10. Is shoulder height (independent variable) a positive predictor of tusk length (dependent variable)? Create a plot that shows the relationship between these variables and add a linear model fit line.
Yes, shoulder height is a positive predictor of tusk length as shown by the upward trend in the scatter plot and the positive slope of the linear model fit line.
elephants %>%
ggplot(aes(x=shoulder_height_in_cm, y=tusk_length_in_cm))+
geom_point()+
geom_smooth(method="lm")+
labs(x="Shoulder Height (cm)",
y="Tusk Length (cm)",
title="Relationship between Shoulder Height and Tusk Length in Elephants")
## `geom_smooth()` using formula = 'y ~ x'
## Warning: Removed 181 rows containing non-finite outside the scale range
## (`stat_smooth()`).
## Warning: Removed 181 rows containing missing values or values outside the scale range
## (`geom_point()`).
11. The authors argue that because poachers preferentially target elephants with large tusks, this has resulted in a decrease in average tusk length. Is this supported by the data? Show your code and calculations below.
Females
elephants %>%
filter(years_of_sample_collection == "1966-68", sex == "f") %>%
summarize(mean_tusk_length_f_pre = mean(tusk_length_in_cm, na.rm = TRUE))
## # A tibble: 1 × 1
## mean_tusk_length_f_pre
## <dbl>
## 1 95.9
elephants %>%
filter(years_of_sample_collection == "2005-13", sex == "f") %>%
summarize(mean_tusk_length_f_post = mean(tusk_length_in_cm, na.rm = TRUE))
## # A tibble: 1 × 1
## mean_tusk_length_f_post
## <dbl>
## 1 71.2
Males
elephants %>%
filter(years_of_sample_collection == "1966-68", sex == "m") %>%
summarize(mean_tusk_length_m_pre = mean(tusk_length_in_cm, na.rm = TRUE))
## # A tibble: 1 × 1
## mean_tusk_length_m_pre
## <dbl>
## 1 98.0
elephants %>%
filter(years_of_sample_collection == "2005-13", sex == "m") %>%
summarize(mean_tusk_length_m_post = mean(tusk_length_in_cm, na.rm = TRUE))
## # A tibble: 1 × 1
## mean_tusk_length_m_post
## <dbl>
## 1 85.5
group_by
elephants %>%
group_by(years_of_sample_collection, sex) %>%
summarize(mean_tusk_length = mean(tusk_length_in_cm, na.rm = TRUE)) %>%
arrange(sex)
## `summarise()` has regrouped the output.
## ℹ Summaries were computed grouped by years_of_sample_collection and sex.
## ℹ Output is grouped by years_of_sample_collection.
## ℹ Use `summarise(.groups = "drop_last")` to silence this message.
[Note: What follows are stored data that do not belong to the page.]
/-- Set version 0 and no update. -/
def MapSet.init : MapSet :=
  { ver := 0, upd := .free, sent := false, effBp := 0, effSeg := 0, sends := 0, nparts := 0, acked := [], heldR := [], serial := 0 }

/-- One tone-map key (09 R217): both copies, the STALE mark, the latest tone-group SNR, and the CK_MPT cycle in which its copies last
exchanged roles (09 R242). -/
structure MapKey where
  active : Option Entry
  shadow : Option Entry
  built  : Bool                 -- SHADOW has been written since the last exchange
  stale  : Bool
  snr    : List Nat
  swapAt : Option Nat
  deriving DecidableEq, Repr

/-- An empty key. -/
def MapKey.init : MapKey := { active := none, shadow := none, built := false, stale := false, snr := [], swapAt := none }

/-- One received symbol of a sounding session (09 R223): the segment index in which it lies whole, its number in its frame, whether it
carries two streams, the receive gains, and per receive tap and open carrier what it gave over its known sign, in 2^-48 code. -/
structure SndSym where
  seg   : Nat
  m     : Nat
  mimo  : Bool
  gains : List Nat
  z     : List (List (Nat × Cx))
  deriving DecidableEq, Repr

/-- A sounding session (09 R221-R224, R241): its identifier, node, direction, the indices asked for and those measured,
the beacon period of its last allocation once placed, the mark it answers, what was asked for once it had been placed and the mark of
that, the commands it serves, the sounding frames sent and the index of the last one, whether it has ended (kept until those commands
complete), and the symbols received in it. -/
structure Sess where
  id     : Nat
  nh     : Nat
  up     : Bool
  segs   : Nat
  got    : Nat
  endBp  : Option Nat
  mark   : Option Nat
  more   : Nat
  moreMark : Option Nat
  cmds   : List Nat
  frames : Nat
  lastFr : Nat
  done   : Bool
  rcvd   : List SndSym
  deriving DecidableEq, Repr

/-- A route change in progress (16 NODE_ROUTE, 11 R296): its command, node, new parent, RELAY_SET messages not yet
acknowledged, and whether one has failed. -/
structure Route where
  cmd    : Nat
  nh     : Nat
  parent : Nat
  left   : Nat
  deriving DecidableEq, Repr

/-- Entries fetched and pinned for a slot (09 R233): the slot, the set, the segment and the copy, with its cache lines. -/
structure Pin where
  bp    : Nat
  unit  : Nat
  stop  : Nat
  set   : Nat
  ver   : Nat
  entry : Entry
  lines : Nat
  deriving DecidableEq, Repr

/-- A request to the maintenance arbiter (21 R473-R478): kind, ports, arrival stamp, who made it, its command, the kind that
ran on the port when it was queued, and the sounding session it serves. -/
structure MntReq where
  kind   : Nat
  ports  : List Nat
  stamp  : Nat
  cmd    : Option Nat
  accept : Nat
  found  : Nat
  sess   : Option Nat
  deriving DecidableEq, Repr

/-- A running activity: the request and its grant, and the commands merged with it (R477). -/
structure MntRun where
  req    : MntReq
  grant  : Nat
  placed : Option Nat           -- beacon period it is planned for
  deriving DecidableEq, Repr

/-- A command merged with a request of its kind on a port (21 R477, R478), or with a training of a group's start, which no request brought
about (04 Table FD.7). -/
structure MntMerge where
  kind   : Nat
  port   : Nat
  cmd    : Nat
  accept : Nat
  found  : Nat
  start  : Bool
  deriving DecidableEq, Repr

/-- A policy record (16 R399). -/
structure Policy where
  eui    : BitVec 64
  weight : Nat
  encReq : Bool
  mimoOk : Bool
  allow  : Bool
  deny   : Bool
  grp    : Nat
  deriving DecidableEq, Repr

/-- A forwarding entry (16 R400). -/
structure FwdEntry where
  grp    : Nat
  ftag   : Nat
  egress : Nat
  copy   : Bool
  deriving DecidableEq, Repr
## ℹ Use `summarise(.by = c(years_of_sample_collection, sex))` for per-operation
## grouping (`?dplyr::dplyr_by`) instead.
## # A tibble: 4 × 3
## # Groups: years_of_sample_collection [2]
## years_of_sample_collection sex mean_tusk_length
## <fct> <fct> <dbl>
## 1 1966-68 f 95.9
## 2 2005-13 f 71.2
## 3 1966-68 m 98.0
## 4 2005-13 m 85.5
12. Male elephants reach effective sexual maturity at 25 years while females are sexually mature at 12 years. Make a new dataframe that extracts only the males and females at sexual maturity. Then, make a plot that shows the range of tusk length between the two sample periods for these mature elephants.
elephants %>%
filter((estimated_age_years >= 25 & sex=="m") | (estimated_age_years>=12 & sex=="f")) %>%
ggplot(aes(x=sex,
y=tusk_length_in_cm,
fill=years_of_sample_collection))+
geom_boxplot()+
labs(x="Sex",
y="Tusk Length (cm)",
title="Tusk Length of Mature Elephants by Sex")
## Warning: Removed 44 rows containing non-finite outside the scale range
## (`stat_boxplot()`).
Please knit your work as an .html file and upload to Canvas. Homework is due before the start of the next lab. No late work is accepted. Make sure to use the formatting conventions of RMarkdown to make your report neat and clean!
elephants %>%
filter(years_of_sample_collection == "1966-68") %>%
group_by(sex) %>%
summarize(across(where(is.numeric),
~ mean(.x, na.rm = TRUE),
.names = "mean_{.col}"))
## # A tibble: 2 × 5
## sex mean_estimated_age_years mean_shoulder_height_i…¹ mean_tusk_length_in_cm
## <fct> <dbl> <dbl> <dbl>
## 1 f 17.6 206. 95.9
## 2 m 10.8 202. 98.0
## # ℹ abbreviated name: ¹mean_shoulder_height_in_cm
## # ℹ 1 more variable: mean_tusk_circumference_in_cm <dbl>
elephants %>%
filter(years_of_sample_collection == "2005-13") %>%
group_by(sex) %>%
summarize(across(where(is.numeric),
~ mean(.x, na.rm = TRUE),
.names = "mean_{.col}"))
## # A tibble: 2 × 5
## sex mean_estimated_age_years mean_shoulder_height_i…¹ mean_tusk_length_in_cm
## <fct> <dbl> <dbl> <dbl>
## 1 f 17.9 229. 71.2
## 2 m 16.7 233. 85.5
## # ℹ abbreviated name: ¹mean_shoulder_height_in_cm
## # ℹ 1 more variable: mean_tusk_circumference_in_cm <dbl>
elephants %>%
group_by(years_of_sample_collection, sex) %>%
summarize(across(where(is.numeric),
~ mean(.x, na.rm = TRUE),
.names = "mean_{.col}")) %>%
arrange(sex)
## `summarise()` has regrouped the output.
## ℹ Summaries were computed grouped by years_of_sample_collection and sex.
## ℹ Output is grouped by years_of_sample_collection.
## ℹ Use `summarise(.groups = "drop_last")` to silence this message.
## ℹ Use `summarise(.by = c(years_of_sample_collection, sex))` for per-operation
## grouping (`?dplyr::dplyr_by`) instead.
## # A tibble: 4 × 6
## # Groups: years_of_sample_collection [2]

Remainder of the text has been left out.